→ **Entries supplied**:
/-- R18, R52, R303, R316, R87: reading UNDEF is a model fault. The step stops at it, where it is the first the command meets: at
an NBLK, SF_SHIFT or QLP that a failed command left UNDEF, by every command that reads it (a subframe header in a waiting SUBF
too, log 1); at a warm-up sample or a residual, by FIXP and LPCP; at a sample, by DECOR 8 to 10; and at a byte of BUF that
nothing has written, by every command that reads the bitstream. A register that nothing has written since reset holds its reset
value: the command goes on and the fault is recorded (the model's choice, log 4). -/
def Obligations.UndefReadsAreModelFaults : Prop :=
  ∀ s : State,
    (∀ i : Instr, i.wellFormed = true → LeftUndef s 0x21 = true →
      (∃ order c w, i = .fixp order c w) ∨ (∃ order c w, i = .lpcp order c w) ∨ (∃ order, i = .resd order) ∨
        (∃ c bps, i = .subf c bps) ∨ (∃ a bps, i = .decor a bps) ∨
        (isSubframeHeader i = true ∧ ∃ o, s.sub = some o ∧ (Instr.subf o.channel o.bps).wellFormed = true) →
      exec i s = .fault .undefRegister) ∧
    (∀ (i : Instr) (order c w : Byte) (warmup : List Int), i = .fixp order c w ∨ i = .lpcp order c w →
      i.wellFormed = true → NblkReady s → order.toNat ≤ nblkOf s →
      holdsAt s.smp (smpAddress c.toNat 0) warmup = true → (∀ v ∈ warmup, InRange v w.toNat) →
      (warmup.length < order.toNat → cellGet s.smp (smpAddress c.toNat warmup.length) = none →
        exec i s = .fault .undefEntry) ∧
      (warmup.length = order.toNat → i = .lpcp order c w →
        (LeftUndef s 0x34 = true → exec i s = .fault .undefRegister) ∧
        (LeftUndef s 0x34 = false → 0 ≤ s.sf.shift.toInt → order.toNat < nblkOf s →
          (cellGet s.res 0).isSome = true → (∃ j, j < order.toNat ∧ LeftUndef s (0x40 + j) = true) →
          exec i s = .fault .undefRegister)) ∧
      (∀ (coefficients residuals : List Int) (shift : Nat),
        (i = .fixp order c w ∧ coefficients = fixedCoefficients order.toNat ∧ shift = 0) ∨
          (i = .lpcp order c w ∧ coefficients = coefficientsOf s order.toNat ∧ s.sf.shift.toInt = shift ∧
            (∀ n, n = 0x34 ∨ (0x40 ≤ n ∧ n < 0x40 + order.toNat) → LeftUndef s n = false)) →
        warmup.length = order.toNat → warmup.length + residuals.length < nblkOf s →
        holdsAt s.res 0 residuals = true → (∀ r ∈ residuals, FitsEntry r) →
        (∀ v ∈ rebuild coefficients shift warmup residuals, InRange v w.toNat) →
        cellGet s.res residuals.length = none → exec i s = .fault .undefEntry)) ∧
    (∀ (a bps : Byte) (xs ys : List Int), (Instr.decor a bps).wellFormed = true → NblkReady s → 8 ≤ a.toNat →
      xs.length = ys.length → xs.length < nblkOf s →
      holdsAt s.smp (smpAddress 0 0) xs = true → holdsAt s.smp (smpAddress 1 0) ys = true →
      (∀ v ∈ xs, FitsEntry v) → (∀ v ∈ ys, FitsEntry v) →
      (∀ p ∈ List.zipWith (leftRight a.toNat) xs ys, InRange p.1 bps.toNat ∧ InRange p.2 bps.toNat) →
      cellGet s.smp (smpAddress 0 xs.length) = none ∨ cellGet s.smp (smpAddress 1 xs.length) = none →
      exec (.decor a bps) s = .fault .undefEntry) ∧
    (∀ (i : Instr) (order c w : Byte) (t : State), i.wellFormed = true → exec i s = .next t →
      (s.undef.getLsbD 0x21 = true →
        i = .fixp order c w ∨ i = .lpcp order c w ∨ i = .resd order ∨ i = .subf c w ∨ i = .decor c w →
        t.undefRead = true) ∧
      (i = .lpcp order c w → t.code = .ok →
        s.undef.getLsbD 0x34 = true ∨
          (order.toNat < nblkOf s ∧ ∃ j, j < order.toNat ∧ s.undef.getLsbD (0x40 + j) = true) →
        t.undefRead = true)) ∧
    (∀ (n : Byte) (bits : List Bool), n.toNat ≤ 64 → bits.length = n.toNat → MeetsUnwritten s bits →
      exec (.rdb n) s = .fault .undefByte ∧ exec (.rds n) s = .fault .undefByte) ∧
    (∀ q, MeetsUnwritten s (unaryBits s.cfg.unaryStop q) → exec .rdu s = .fault .undefByte) ∧
    (∀ (k : Byte) (v : Int), k.toNat ≤ 30 → FitsEntry v → Bounded s →
      MeetsUnwritten s (riceBits s.cfg.unaryStop k.toNat v) → exec (.rdr k) s = .fault .undefByte) ∧
    (s.pos.toNat % 8 ≠ 0 → cellGet s.buf (s.pos.toNat / 8) = none → exec .aln s = .fault .undefByte) ∧
    (∀ (order : Byte) (x : SectionCode), (Instr.resd order).wellFormed = true → NblkReady s → Bounded s →
      x.legal (nblkOf s) order.toNat = true → MeetsUnwritten s (x.bits s.cfg.unaryStop) →
      exec (.resd order) s = .fault .undefByte) ∧
    (∀ (c bps : Byte) (x : SubframeCode), (Instr.subf c bps).wellFormed = true → NblkReady s → Bounded s →
      bps.toNat ≤ s.cfg.maxSubframeBps → x.wasted < bps.toNat →
      x.body.fieldsLegal s.cfg.maxLpcOrder (nblkOf s) (bps.toNat - x.wasted) = true →
      MeetsUnwritten s (x.bits s.cfg.unaryStop bps.toNat) → exec (.subf c bps) s = .fault .undefByte) ∧
    (∀ h : HeaderCode, s.siValid = true → s.pos.toNat % 8 = 0 → Bounded s → h.fieldsLegal = true →
      RegistersDefined s [0x10, 0x11, 0x12, 0x15] → MeetsUnwritten s h.bits → exec .fhdr s = .fault .undefByte) ∧
    (∀ bits : List Bool, bits.length = (8 - s.pos.toNat % 8) % 8 + 16 → Bounded s → MeetsUnwritten s bits →
      exec .fftr s = .fault .undefByte) ∧
    (∀ x : FrameCode, s.siValid = true → s.pos.toNat % 8 = 0 → Bounded s → 1 ≤ s.si.bps.toNat → x.legal s = true →
      RegistersDefined s [0x10, 0x11, 0x12, 0x15] → MeetsUnwritten s (x.bits s) → exec .frame s = .fault .undefByte)

/-! The host. -/

/-- R39, R32, R85: a host write of SEEK and of LEN. -/
def Obligations.HostSeeksAndSetsLength : Prop :=
  ∀ (s : State) (v : Word) (rest : List HostAccess), s.sub = none →
    (s.inbox = .writeRegister 0x05 v :: rest → v.toNat ≤ s.len.toNat →
      step s = .next { s with inbox := rest, pos := BitVec.ofNat 65 (8 * v.toNat), crc8 := 0, crc16 := 0, code := .ok }) ∧
    (s.inbox = .writeRegister 0x05 v :: rest → s.len.toNat < v.toNat →
      step s = .next { s with inbox := rest, code := .illegalCommand }) ∧
    (s.inbox = .writeRegister 0x06 v :: rest → v.toNat ≤ s.cfg.bufMax → s.pos.toNat ≤ 8 * v.toNat →
      step s = .next { s with inbox := rest, len := v, code := .ok }) ∧
    (s.inbox = .writeRegister 0x06 v :: rest → s.cfg.bufMax < v.toNat ∨ 8 * v.toNat < s.pos.toNat →
      step s = .next { s with inbox := rest, code := .illegalCommand })

/-- R31 to R44, R51, R79: the host's reads of the registers, which change nothing of the core's (what a read returned is the
model's own field hostData, log 16; POS at 2^64 reads a free value, log 7), and the other host writes. A read gives STATUS with
CODE, numbered as R104 does, in bits [3:0], VALID in bit 8 and STICKY in bit 16, register 0x07 with the two CRCs, UNDEF where
the register is marked, 0 for CMD, SEEK and a number not in the map, and every other field zero-extended but SF_SHIFT and QLP,
sign-extended. STATUS bit 16 clears STICKY, CTRL takes SCAN, an FH register, SF_SHIFT and a QLP register store their low bits,
and a read-only number or one not in the map ignores the write. -/
def Obligations.HostWritesRegisters : Prop :=
  (∀ (s : State) (n : BitVec 7) (rest : List HostAccess), s.sub = none → s.inbox = .readRegister n :: rest →
    step s = .next { s with inbox := rest, hostData := registerRead s n.toNat }) ∧
  (∀ (s : State) (n : Nat), s.undef.getLsbD n = true → registerRead s n = none) ∧
  (∀ s : State, MarksSound s →
    (∃ w, registerRead s 0x01 = some w ∧
      w.toNat = [Code.ok, .outOfData, .malformedStream, .unsupportedStream, .integrityError, .resync,
        .illegalCommand].idxOf s.code + 2 ^ 8 * s.valid.toNat + 2 ^ 16 * s.sticky.toNat) ∧
    registerRead s 0x02 = some s.result ∧
    (∃ w, registerRead s 0x03 = some w ∧ w.toNat = s.scan.toNat) ∧
    (s.pos.toNat < 2 ^ 64 → ∃ w, registerRead s 0x04 = some w ∧ w.toNat = s.pos.toNat) ∧
    registerRead s 0x06 = some s.len ∧
    (∃ w, registerRead s 0x07 = some w ∧ w.toNat = s.crc8.toNat + 2 ^ 8 * s.crc16.toNat) ∧
    (∃ w, registerRead s 0x18 = some w ∧ w.toNat = s.siValid.toNat) ∧
    (∀ n, n = 0x00 ∨ n = 0x05 ∨ (0x08 ≤ n ∧ n ≤ 0x0F) ∨ (0x19 ≤ n ∧ n ≤ 0x1F) ∨ (0x28 ≤ n ∧ n ≤ 0x2F) ∨
      (0x35 ≤ n ∧ n ≤ 0x3F) ∨ 0x60 ≤ n → registerRead s n = some 0)) ∧
  (∀ (s : State) (n : Nat), s.undef.getLsbD n = false →
    (0x10 ≤ n → n ≤ 0x17 → ∃ w, registerRead s n = some w ∧
      [s.si.rate.toNat, s.si.channels.toNat, s.si.bps.toNat, s.si.total.toNat, s.si.minBlock.toNat,
        s.si.maxBlock.toNat, s.si.minFrame.toNat, s.si.maxFrame.toNat][n - 0x10]? = some w.toNat) ∧
    (0x20 ≤ n → n ≤ 0x27 → ∃ w, registerRead s n = some w ∧
      [s.fh.blocking.toNat, s.fh.blockSize.toNat, s.fh.rate.toNat, s.fh.chAssign.toNat, s.fh.channels.toNat,
        s.fh.bps.toNat, s.fh.number.toNat, s.fh.crc8.toNat][n - 0x20]? = some w.toNat) ∧
    (0x30 ≤ n → n ≤ 0x33 → ∃ w, registerRead s n = some w ∧
      [s.sf.type.toNat, s.sf.order.toNat, s.sf.wasted.toNat, s.sf.prec.toNat][n - 0x30]? = some w.toNat) ∧
    (n = 0x34 → ∃ w, registerRead s n = some w ∧ w.toInt = s.sf.shift.toInt) ∧
    (0x40 ≤ n → n ≤ 0x5F → ∃ w, registerRead s n = some w ∧ w.toInt = qlpOf s (n - 0x40))) ∧
  ∀ (s : State) (n : BitVec 7) (v : Word) (rest : List HostAccess),
    s.sub = none → s.inbox = .writeRegister n v :: rest →
    (n.toNat = 0x01 → step s = .next { s with inbox := rest, sticky := s.sticky && !v.getLsbD 16 }) ∧
    (n.toNat = 0x03 → step s = .next { s with inbox := rest, scan := v.getLsbD 0 }) ∧
    (n.toNat = 0x02 ∨ n.toNat = 0x04 ∨ (0x07 ≤ n.toNat ∧ n.toNat ≤ 0x0F) ∨ (0x19 ≤ n.toNat ∧ n.toNat ≤ 0x1F) ∨
        (0x28 ≤ n.toNat ∧ n.toNat ≤ 0x33) ∨ (0x35 ≤ n.toNat ∧ n.toNat ≤ 0x3F) ∨ 0x60 ≤ n.toNat →
      step s = .next { s with inbox := rest }) ∧
    (0x20 ≤ n.toNat → n.toNat ≤ 0x27 → ∃ t, step s = .next t ∧
      t = { s with inbox := rest, fh := t.fh, undef := t.undef } ∧
      registerRead t n.toNat =
        some (v &&& BitVec.ofNat 64 (2 ^ [1, 17, 20, 4, 4, 6, 36, 8].getD (n.toNat - 0x20) 0 - 1)) ∧
      (∀ r, r < 128 → r ≠ n.toNat → registerRead t r = registerRead s r)) ∧
    (n.toNat = 0x34 → ∃ t, step s = .next t ∧ t = { s with inbox := rest, sf := t.sf, undef := t.undef } ∧
      registerRead t 0x34 = some ((v.setWidth 5).signExtend 64) ∧
      (∀ r, r < 128 → r ≠ 0x34 → registerRead t r = registerRead s r)) ∧
    (0x40 ≤ n.toNat → n.toNat ≤ 0x5F → ∃ t, step s = .next t ∧
      t = { s with inbox := rest, qlp := t.qlp, undef := t.undef } ∧
      registerRead t n.toNat = some ((v.setWidth 16).signExtend 64) ∧
      (∀ r, r < 128 → r ≠ n.toNat → registerRead t r = registerRead s r))

/-- R40: a host write of 1 to SI_VALID sets it over a complete StreamInfo in its legal ranges and is IllegalCommand over
any other; a write of 0 clears it; a write to a StreamInfo register stores it and clears SI_VALID. That a successful write of 1
leaves OK in CODE is the model's reading, and CODE after a write of 0 is left free (log 8). -/
def Obligations.HostValidatesStreamInfo : Prop :=
  ∀ (s : State) (v : Word) (rest : List HostAccess), s.sub = none →
    (s.inbox = .writeRegister 0x18 1 :: rest →
      ((∀ r, 0x10 ≤ r → r ≤ 0x17 → s.undef.getLsbD r = false) ∧
          1 ≤ s.si.channels.toNat ∧ s.si.channels.toNat ≤ 8 ∧ 4 ≤ s.si.bps.toNat ∧ s.si.bps.toNat ≤ 32 →
        step s = .next { s with inbox := rest, siValid := true, code := .ok }) ∧
      (¬ ((∀ r, 0x10 ≤ r → r ≤ 0x17 → s.undef.getLsbD r = false) ∧
          1 ≤ s.si.channels.toNat ∧ s.si.channels.toNat ≤ 8 ∧ 4 ≤ s.si.bps.toNat ∧ s.si.bps.toNat ≤ 32) →
        step s = .next { s with inbox := rest, siValid := false, code := .illegalCommand })) ∧
    (s.inbox = .writeRegister 0x18 0 :: rest →
      ∃ t, step s = .next t ∧ t = { s with inbox := rest, siValid := false, code := t.code }) ∧
    (∀ n : BitVec 7, 0x10 ≤ n.toNat → n.toNat ≤ 0x17 → s.inbox = .writeRegister n v :: rest →
      ∃ t, step s = .next t ∧ t = { s with inbox := rest, si := t.si, siValid := false, undef := t.undef } ∧
        (∀ r, t.undef.getLsbD r = (s.undef.getLsbD r && !decide (r = n.toNat))) ∧
        registerRead t n.toNat =
          some (v &&& BitVec.ofNat 64 (2 ^ [20, 4, 6, 36, 16, 16, 24, 24].getD (n.toNat - 0x10) 0 - 1)) ∧
        (∀ r, 0x10 ≤ r → r ≤ 0x17 → r ≠ n.toNat → registerRead t r = registerRead s r))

→ **Task prompt**: Restate, word for word and without additions, every line from the top of the listing above through the line that contains "warmup.length = order.toNat → warmup.length".

→ **Output for this task**:
/-- R18, R52, R303, R316, R87: reading UNDEF is a model fault. The step stops at it, where it is the first the command meets: at
an NBLK, SF_SHIFT or QLP that a failed command left UNDEF, by every command that reads it (a subframe header in a waiting SUBF
too, log 1); at a warm-up sample or a residual, by FIXP and LPCP; at a sample, by DECOR 8 to 10; and at a byte of BUF that
nothing has written, by every command that reads the bitstream. A register that nothing has written since reset holds its reset
value: the command goes on and the fault is recorded (the model's choice, log 4). -/
def Obligations.UndefReadsAreModelFaults : Prop :=
  ∀ s : State,
    (∀ i : Instr, i.wellFormed = true → LeftUndef s 0x21 = true →
      (∃ order c w, i = .fixp order c w) ∨ (∃ order c w, i = .lpcp order c w) ∨ (∃ order, i = .resd order) ∨
        (∃ c bps, i = .subf c bps) ∨ (∃ a bps, i = .decor a bps) ∨
        (isSubframeHeader i = true ∧ ∃ o, s.sub = some o ∧ (Instr.subf o.channel o.bps).wellFormed = true) →
      exec i s = .fault .undefRegister) ∧
    (∀ (i : Instr) (order c w : Byte) (warmup : List Int), i = .fixp order c w ∨ i = .lpcp order c w →
      i.wellFormed = true → NblkReady s → order.toNat ≤ nblkOf s →
      holdsAt s.smp (smpAddress c.toNat 0) warmup = true → (∀ v ∈ warmup, InRange v w.toNat) →
      (warmup.length < order.toNat → cellGet s.smp (smpAddress c.toNat warmup.length) = none →
        exec i s = .fault .undefEntry) ∧
      (warmup.length = order.toNat → i = .lpcp order c w →
        (LeftUndef s 0x34 = true → exec i s = .fault .undefRegister) ∧
        (LeftUndef s 0x34 = false → 0 ≤ s.sf.shift.toInt → order.toNat < nblkOf s →
          (cellGet s.res 0).isSome = true → (∃ j, j < order.toNat ∧ LeftUndef s (0x40 + j) = true) →
          exec i s = .fault .undefRegister)) ∧
      (∀ (coefficients residuals : List Int) (shift : Nat),
        (i = .fixp order c w ∧ coefficients = fixedCoefficients order.toNat ∧ shift = 0) ∨
          (i = .lpcp order c w ∧ coefficients = coefficientsOf s order.toNat ∧ s.sf.shift.toInt = shift ∧
            (∀ n, n = 0x34 ∨ (0x40 ≤ n ∧ n < 0x40 + order.toNat) → LeftUndef s n = false)) →
        warmup.length = order.toNat → warmup.length + residuals.length < nblkOf s →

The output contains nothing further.